As lições que o livro nos passa mostram que, mesmo em terra firme, podemos ainda aprender com esse modo de viver e sentir, de relações entre o mundo natural e o sobrenatural, de antinomias e de constantes reinvenções onde o princípio básico é mostrar a vida (e a morte) em encontros e intensidades.

Para isso servem as festas, outras tantas que na ilha há, servem também orações e penitências, servem suas práticas em procedimentos e processos, serve o samba.

Um samba que carrega hoje uma característica: “samba de veio”, quando saiu da ilha e se tornou espetáculo em palcos da cidade, pois na Ilha ele é apenas samba, sem figurinos e chapéus de palha. É dos “janeiros”, de “reis”, pedindo licença para entrar. E, em sua intensidade, esse fogo que nele habita e que nele se faz necessário, desde afinar o couro dos tamboretes, esquentar o corpo na cachaça até incendiar emoções.

Canções, vozes, batidas, palmas, umbigadas, balanço, ritmo, muito além do entretenimento, parte intrínseca da vida, do cotidiano e de um modo de ser neste mundo, microcosmo numa ilha, de gente, de parentes que se fazem povo em suas variadas designações. Nomes e desígnios, destinos que se cruzam e se fundem...

Uma ilha de nome Massangano, de raiz africana, mistura-se no samba com os caboclos, vibram canções vindas do litoral e de outros portos, neste vaivém das águas e dos séculos... Márcia cria adjetivos, dá gênero ao nome, desaguando tudo numa  “existência massangana”. E é aí que seu trabalho de observadora e estudiosa se justifica.

Não dá para sintetizar em apresentações ou artigos o que seja esta existência, talvez pontuar detalhes e características no geral. A palavra tradição praticamente não existe no trabalho de Márcia, pois é no presente dinâmico de cada rodada de samba, sua motivação e encadeamento que o samba de veio da Ilha do Massangano se faz e se refaz no fogo simbólico que “esquenta” a própria vida. 

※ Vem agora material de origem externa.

-- ==== Sys2Proof/Laws/Instructions.lean ====
section
/-! SUPPORT. What any one instruction can do at all: which fields it can write and what it can add to the log. -/

namespace Sys2Proof.Machine

/-- What no instruction but `SETUP` does otherwise: the parameters, the pending moves, `CFG` and `SWC` stay, the log only
grows, by at most `n` events, transmissions at 38 kHz among them only if `mayTransmit`, and only then are calls of the
Transmitter counted or waited in. -/
structure Leaves (n : Nat) (mayTransmit : Prop) (s t : State) : Prop where
  params : t.params = s.params
  port : t.port = s.port
  cfg : t.cfg = s.cfg
  swc : t.swc = s.swc
  calls : mayTransmit ∨ t.txCalls = s.txCalls ∧ t.waiting = s.waiting
  log : ∃ added, t.log = s.log ++ added ∧ added.length ≤ n ∧
    ∀ x, Event.transmit x ∈ added → x.hz = 38000 ∧ mayTransmit

section
variable {n m : Nat} {may : Prop} {s t u : State}

/-- Nothing is added to the log. -/
theorem Leaves.of_log_eq (h1 : t.params = s.params) (h2 : t.port = s.port) (h3 : t.txCalls = s.txCalls)
    (h4 : t.waiting = s.waiting) (h5 : t.cfg = s.cfg) (h6 : t.swc = s.swc) (h7 : t.log = s.log) : Leaves n may s t :=
  ⟨h1, h2, h5, h6, .inr ⟨h3, h4⟩, [], by simp [h7], by simp, by simp⟩

theorem Leaves.mono (h : Leaves n may s t) (hn : n ≤ m) : Leaves m may s t :=
  ⟨h.params, h.port, h.cfg, h.swc, h.calls, h.log.imp fun _ ⟨h1, h2, h3⟩ => ⟨h1, h2.trans hn, h3⟩⟩

theorem Leaves.trans (h : Leaves n may s t) (h' : Leaves m may t u) : Leaves (n + m) may s u := by
  obtain ⟨a, ha, hla, hta⟩ := h.log
  obtain ⟨b, hb, hlb, htb⟩ := h'.log
  refine ⟨h'.params.trans h.params, h'.port.trans h.port, h'.cfg.trans h.cfg, h'.swc.trans h.swc, ?_, a ++ b, ?_, ?_, ?_⟩
  · rcases h.calls with hc | ⟨hc, hw⟩
    · exact .inl hc
    · exact h'.calls.imp id fun ⟨hc', hw'⟩ => ⟨hc'.trans hc, hw'.trans hw⟩
  · rw [hb, ha, List.append_assoc]
  · rw [List.length_append]; omega
  · intro x hx
    exact (List.mem_append.mp hx).elim (hta x) (htb x)

theorem Leaves.refuse (s : State) (w : RefusalMark) : Leaves n may s (refuse s w) :=
  .of_log_eq rfl rfl rfl rfl rfl rfl rfl

theorem Leaves.publish (s : State) : Leaves 1 may s (publish s) :=
  ⟨rfl, rfl, rfl, rfl, .inr ⟨rfl, rfl⟩, _, rfl, by simp, by simp⟩

theorem decodeCapture_frame (s : State) : decodeCapture s =
    { s with fb := (decodeCapture s).fb, flen := (decodeCapture s).flen, dstat := (decodeCapture s).dstat,
             cur := (decodeCapture s).cur, draws := (decodeCapture s).draws } := by
  rcases decodeCapture_cases s with ⟨c, _, h⟩ | ⟨l, _, _, _, _, h⟩ <;> rw [h] <;> rfl

theorem Leaves.decodeCapture (s : State) : Leaves n may s (decodeCapture s) := by
  rw [decodeCapture_frame]; exact .of_log_eq rfl rfl rfl rfl rfl rfl rfl

theorem Leaves.mapFrame (s : State) : Leaves 1 may s (mapFrame s) := by
  have h := (mapFrame_frame s).1
  have hl : (Machine.mapFrame s).log = s.log ++ [.publish (Machine.mapFrame s).out] := by rw [h]
  exact ⟨by rw [h], by rw [h], by rw [h], by rw [h], .inr ⟨by rw [h], by rw [h]⟩, _, hl, by simp, by simp⟩

theorem Leaves.receive (s : State) : Leaves 1 may s (receive s) := by
  have hd := Leaves.decodeCapture (n := 0) (may := may) s
  unfold Machine.receive
  dsimp only
  split
  · exact (hd.trans (Leaves.mapFrame _)).mono (by decide)
  · exact hd.mono (by decide)

theorem Leaves.receiveBytes {bytes : List Byte} (h : receiveBytes bytes s = .next t) : Leaves 1 may s t := by
  unfold Machine.receiveBytes at h
  dsimp only at h
  have hc : Leaves 0 may s (hostCapture s ((train bytes).map PulsePair.measured)) :=
    .of_log_eq rfl rfl rfl rfl rfl rfl rfl
  split at h <;> have h := Host.Outcome.next.inj h <;> subst h
  · exact (hc.trans (Leaves.receive _)).mono (by decide)
  · exact (hc.trans (Leaves.refuse (n := 1) _ _)).mono (by decide)

theorem Leaves.askFor (symbol : PulsePair) (s : State) : Leaves n may s (askFor symbol s) := by
  unfold Machine.askFor matchPair
  split
  · split <;> exact .of_log_eq rfl rfl rfl rfl rfl rfl rfl
  · exact .of_log_eq rfl rfl rfl rfl rfl rfl rfl

/-! ### The transmit cycle -/

theorem Leaves.awaitReturn (hmay : may) (call : TransmitCall) (s : State) : Leaves n may s (awaitReturn call s) :=
  ⟨awaitReturn_params .., awaitReturn_port .., awaitReturn_cfg .., awaitReturn_swc .., .inl hmay, [],
    by rw [awaitReturn_log, List.append_nil], by simp, by simp⟩

theorem Leaves.transmit (hmay : may) (call : TransmitCall) (s : State) : Leaves 1 may s (transmit call s) :=
  ⟨transmit_params .., transmit_port .., transmit_cfg .., transmit_swc .., .inl hmay, _, transmit_log .., by simp,
    fun x hx => ⟨by simp at hx; rw [hx], hmay⟩⟩

theorem Leaves.whenReturned {f : State → State} (h : ∀ s, Leaves n may s (f s)) (s : State) :
    Leaves n may s (whenReturned s f) := by
  unfold Machine.whenReturned
  split
  · exact h s
  · exact .of_log_eq rfl rfl rfl rfl rfl rfl rfl

theorem Leaves.overrideSwing (s : State) : Leaves 1 may s (overrideSwing s) := by
  unfold Machine.overrideSwing
  split
  · have ho : Leaves 0 may s { s with out := { s.out with swing := .vertical } } :=
      .of_log_eq rfl rfl rfl rfl rfl rfl rfl
    exact ho.trans (.publish _)
  · exact .of_log_eq rfl rfl rfl rfl rfl rfl rfl

theorem Leaves.defaultStep (hmay : may) (s : State) : Leaves 2 may s (defaultStep s) := by
  unfold Machine.defaultStep
  split
  · have hd : Leaves 0 may s (encodeFrame (buildDefault s)) := .of_log_eq rfl rfl rfl rfl rfl rfl rfl
    exact (hd.trans (.transmit hmay _ _)).trans (.whenReturned .overrideSwing _)
  · exact .of_log_eq rfl rfl rfl rfl rfl rfl rfl

theorem Leaves.motionStep (hmay : may) (s : State) : Leaves 1 may s (motionStep s) := by
  unfold Machine.motionStep
  split
  · have hm : Leaves 0 may s (encodeFrame (buildMotion s)) := .of_log_eq rfl rfl rfl rfl rfl rfl rfl
    exact hm.trans (.transmit hmay _ _)
  · exact .of_log_eq rfl rfl rfl rfl rfl rfl rfl

theorem Leaves.recordSnapshot (s : State) : Leaves n may s (recordSnapshot s) := .of_log_eq rfl rfl rfl rfl rfl rfl rfl

theorem Leaves.afterDefaultStep (hmay : may) (s : State) : Leaves 1 may s (afterDefaultStep s) :=
  (Leaves.whenReturned (.motionStep hmay) s).trans (.whenReturned (n := 0) .recordSnapshot _)

/-- The whole cycle, at once. -/
theorem Leaves.transmitCycle (hmay : may) (s : State) : Leaves 3 may s (Machine.afterDefaultStep (Machine.defaultStep s)) :=
  (Leaves.defaultStep hmay s).trans (.afterDefaultStep hmay _)

/-- The rest of a cycle that waited. -/
theorem Leaves.resumeCycle (hmay : may) (call : TransmitCall) (s : State) : Leaves 2 may s (resumeCycle call s) := by
  unfold Machine.resumeCycle
  cases call with
  | defaultFrame =>
    exact ((Leaves.awaitReturn (n := 0) hmay _ s).trans (.whenReturned .overrideSwing _)).trans (.afterDefaultStep hmay _)
  | motionFrame =>
    exact ((Leaves.awaitReturn (n := 0) hmay _ s).trans (.whenReturned (n := 0) .recordSnapshot _)).mono (by decide)

/-- An operation that waits for `SETUP`: refused, or run. -/
theorem afterSetup_cases {f : State → Answer} (h : afterSetup s f = .next t) :
    (s.cfg.valid = false ∧ t = Machine.refuse s .notSetUp) ∨ (s.cfg.valid = true ∧ f s = .next t) := by
  unfold afterSetup at h
  split at h
  · next hs => exact .inr ⟨hs, h⟩
  · next hs => exact .inl ⟨by simpa using hs, (Host.Outcome.next.inj h).symm⟩

end

/-- `SETUP` leaves all but `CFG` and `SWC`, and these once `CFG.valid` = 1 (R228). -/
theorem execSetup_cases {v : Nat} {s t : State} (h : execSetup v s = .next t) :
    (∃ w, t = refuse s w) ∨
    (s.cfg.valid = false ∧ ∃ codes, s.params.swingCodes[v]? = some codes ∧
      t = { s with cfg := { valid := true, variant := v }, swc := codes }) := by
  unfold execSetup at h
  split at h
  · exact .inl ⟨_, (Host.Outcome.next.inj h).symm⟩
  · next hs =>
    split at h
    · exact .inl ⟨_, (Host.Outcome.next.inj h).symm⟩
    · next codes hc => exact .inr ⟨by simpa using hs, codes, hc, (Host.Outcome.next.inj h).symm⟩

/-- An instruction other than `SETUP` that answers a next state. -/
theorem exec_leaves {i : Instr} {s t : State} (h : exec i s = .next t) (hi : ∀ v, i ≠ .setup v) :
    Leaves 3 (i = .transmitState) s t := by
  cases i with
  | setup v => exact absurd rfl (hi v)
  | finalize dl =>
    unfold exec execFinalize at h
    rcases afterSetup_cases h with ⟨_, rfl⟩ | ⟨_, h⟩
    · exact .refuse _ _
    · split at h <;> have h := Host.Outcome.next.inj h <;> subst h
      · exact .refuse _ _
      · exact .of_log_eq rfl rfl rfl rfl rfl rfl rfl
  | validateHeader =>
    unfold exec execValidateHeader at h
    rcases afterSetup_cases h with ⟨_, rfl⟩ | ⟨_, h⟩
    · exact .refuse _ _
    · have h := Host.Outcome.next.inj h; subst h; exact .of_log_eq rfl rfl rfl rfl rfl rfl rfl
  | validatePayload len =>
    unfold exec execValidatePayload at h
    rcases afterSetup_cases h with ⟨_, rfl⟩ | ⟨_, h⟩
    · exact .refuse _ _
    · split at h <;> have h := Host.Outcome.next.inj h <;> subst h
      · exact .refuse _ _
      · exact .of_log_eq rfl rfl rfl rfl rfl rfl rfl
  | buildDefault =>
    unfold exec execBuildDefault at h
    rcases afterSetup_cases h with ⟨_, rfl⟩ | ⟨_, h⟩
    · exact .refuse _ _
    · have h := Host.Outcome.next.inj h; subst h; exact .of_log_eq rfl rfl rfl rfl rfl rfl rfl
  | buildMotion =>
    unfold exec execBuildMotion at h
    rcases afterSetup_cases h with ⟨_, rfl⟩ | ⟨_, h⟩
    · exact .refuse _ _
    · have h := Host.Outcome.next.inj h; subst h; exact .of_log_eq rfl rfl rfl rfl rfl rfl rfl
  | encode =>
    unfold exec execEncode at h
    rcases afterSetup_cases h with ⟨_, rfl⟩ | ⟨_, h⟩
    · exact .refuse _ _
    · split at h <;> have h := Host.Outcome.next.inj h <;> subst h
      · exact .refuse _ _
      · exact .of_log_eq rfl rfl rfl rfl rfl rfl rfl
  | decode =>
    unfold exec execDecode at h
    rcases afterSetup_cases h with ⟨_, rfl⟩ | ⟨_, h⟩
    · exact .refuse _ _
    · have h := Host.Outcome.next.inj h; subst h; exact .decodeCapture s
  | mapFrame =>
    unfold exec execMapFrame at h
    rcases afterSetup_cases h with ⟨_, rfl⟩ | ⟨_, h⟩
    · exact .refuse _ _
    · split at h <;> have h := Host.Outcome.next.inj h <;> subst h
      · exact .refuse _ _
      · exact (Leaves.mapFrame s).mono (by decide)
  | transmitState =>
    unfold exec execTransmitState at h
    rcases afterSetup_cases h with ⟨_, rfl⟩ | ⟨_, h⟩
    · exact .refuse _ _
    · have h := Host.Outcome.next.inj h; subst h; exact .transmitCycle rfl s
  | receive =>
    unfold exec execReceive at h
    rcases afterSetup_cases h with ⟨_, rfl⟩ | ⟨_, h⟩
    · exact .refuse _ _
    · have h := Host.Outcome.next.inj h; subst h; exact (Leaves.receive s).mono (by decide)
  | defaultFrame b => exact (Leaves.receiveBytes h).mono (by decide)
  | motionFrame b => exact (Leaves.receiveBytes h).mono (by decide)
  | timerFrame b => exact (Leaves.receiveBytes h).mono (by decide)
  | powerFrame b => exact (Leaves.receiveBytes h).mono (by decide)
  | comfortSleepFrame b => exact (Leaves.receiveBytes h).mono (by decide)
  | otherFrame c b => exact (Leaves.receiveBytes h).mono (by decide)
  | reservedOpB => have h := Host.Outcome.next.inj h; subst h; exact .refuse _ _
  | reservedOpC => have h := Host.Outcome.next.inj h; subst h; exact .refuse _ _
  | reservedOpD => have h := Host.Outcome.next.inj h; subst h; exact .refuse _ _
  | reservedOpE => have h := Host.Outcome.next.inj h; subst h; exact .refuse _ _
  | reservedOpF => have h := Host.Outcome.next.inj h; subst h; exact .refuse _ _
  | hdr => have h := Host.Outcome.next.inj h; subst h; exact .askFor _ s
  | bit0 => have h := Host.Outcome.next.inj h; subst h; exact .askFor _ s
  | bit1 => have h := Host.Outcome.next.inj h; subst h; exact .askFor _ s
  | trail => have h := Host.Outcome.next.inj h; subst h; exact .askFor _ s

/-- Every instruction completes, or, for a transmit cycle, answers the state that waits (R252, R282). -/
theorem exec_completes (i : Instr) (s : State) : ∃ t, exec i s = .next t := by
  have after {f : State → Answer} (hf : ∃ t, f s = .next t) : ∃ t, afterSetup s f = .next t := by
    unfold afterSetup; split
    · exact hf
    · exact ⟨_, rfl⟩
  have received (bytes : List Byte) : ∃ t, receiveBytes bytes s = .next t := by
    unfold receiveBytes; dsimp only; split <;> exact ⟨_, rfl⟩
  cases i with
  | setup v =>
    show ∃ t, execSetup v s = .next t
    unfold execSetup
    split
    · exact ⟨_, rfl⟩
    · split <;> exact ⟨_, rfl⟩
  | finalize dl => unfold exec execFinalize; exact after (by split <;> exact ⟨_, rfl⟩)
  | validatePayload len => unfold exec execValidatePayload; exact after (by split <;> exact ⟨_, rfl⟩)
  | encode => unfold exec execEncode; exact after (by split <;> exact ⟨_, rfl⟩)
  | mapFrame => unfold exec execMapFrame; exact after (by split <;> exact ⟨_, rfl⟩)
  | validateHeader => unfold exec execValidateHeader; exact after ⟨_, rfl⟩
  | buildDefault => unfold exec execBuildDefault; exact after ⟨_, rfl⟩
  | buildMotion => unfold exec execBuildMotion; exact after ⟨_, rfl⟩
  | decode => unfold exec execDecode; exact after ⟨_, rfl⟩
  | receive => unfold exec execReceive; exact after ⟨_, rfl⟩
  | transmitState => unfold exec execTransmitState; exact after ⟨_, rfl⟩
  | defaultFrame b => exact received _
  | motionFrame b => exact received _
  | timerFrame b => exact received _
  | powerFrame b => exact received _
  | comfortSleepFrame b => exact received _
  | otherFrame c b => exact received _
  | _ => exact ⟨_, rfl⟩

/-- Only a transmit cycle begins to wait (R282). -/
theorem exec_waits {i : Instr} {s t : State} (h : exec i s = .next t) (hs : s.waiting = none) (ht : t.waiting ≠ none) :
    i = .transmitState ∧ s.cfg.valid = true ∧ t = afterDefaultStep (defaultStep s) := by
  by_cases hi : ∃ v, i = .setup v
  · obtain ⟨v, rfl⟩ := hi
    obtain ⟨w, rfl⟩ | ⟨_, c, _, rfl⟩ := execSetup_cases h <;> exact absurd hs ht
  · rcases (exec_leaves h (by simpa using hi)).calls with rfl | ⟨_, hw⟩
    · unfold exec execTransmitState at h
      rcases afterSetup_cases h with ⟨_, rfl⟩ | ⟨hv, h⟩
      · exact absurd hs ht
      · exact ⟨rfl, hv, (Host.Outcome.next.inj h).symm⟩
    · exact absurd (hw.trans hs) ht

end Sys2Proof.Machine
end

Sem estereótipos ou exotismo, Márcia capta e analisa sabiamente esta realidade, a do cotidiano, do dia-a-dia em sua luta pela sobrevivência, marcada por uma alegria de ser, de saber como ela nos diz, “de nunca estar sozinho”, existindo pelas forças atávicas em sintonia, seja no terreiro, seja na festa...

Quem precisa ler o livro de Márcia? Quem quer ler o livro de Márcia?

Então é esta uma apresentação, um lançamento, um convite à leitura, ao conhecimento do que vale a pena, com momentos de intensa linguagem poética, nos transes de observação do que é a vida em sua dinâmica. Não só do samba de veio ou do povo da ilha, mas poder também extrapolar para outros olhares, metodologias e informações.  

Márcia Nóbrega soube vivenciar os mistérios desta ilha e escrever para que nós outros saibamos que esse fogo é também a força de um povo... sabemos dele? Distanciados pelas águas e o circuito urbano não podemos fingir que não sabemos o que o povo da ilha pensa, sonha, dança, vive... Um “povo” que se estende para outros ilhados ao nosso redor.

                                                      
Flagrante no lançamento do livro em 23/4/17, na Ilha do Massangano. Dona Amélia, mestre do samba numa ponta e, na outra, Márcia Nóbrega. (Foto de Tatiana Devos Gentile)

Parabéns querida Márcia, torci muito pela edição deste livro, assim como outros amigos seus.
Que venham outras complementações, já que, bem sabemos, tudo está em processo, e um olhar dinâmico é fundamental... e você o tem. Assim como tem o dom de escrever bem.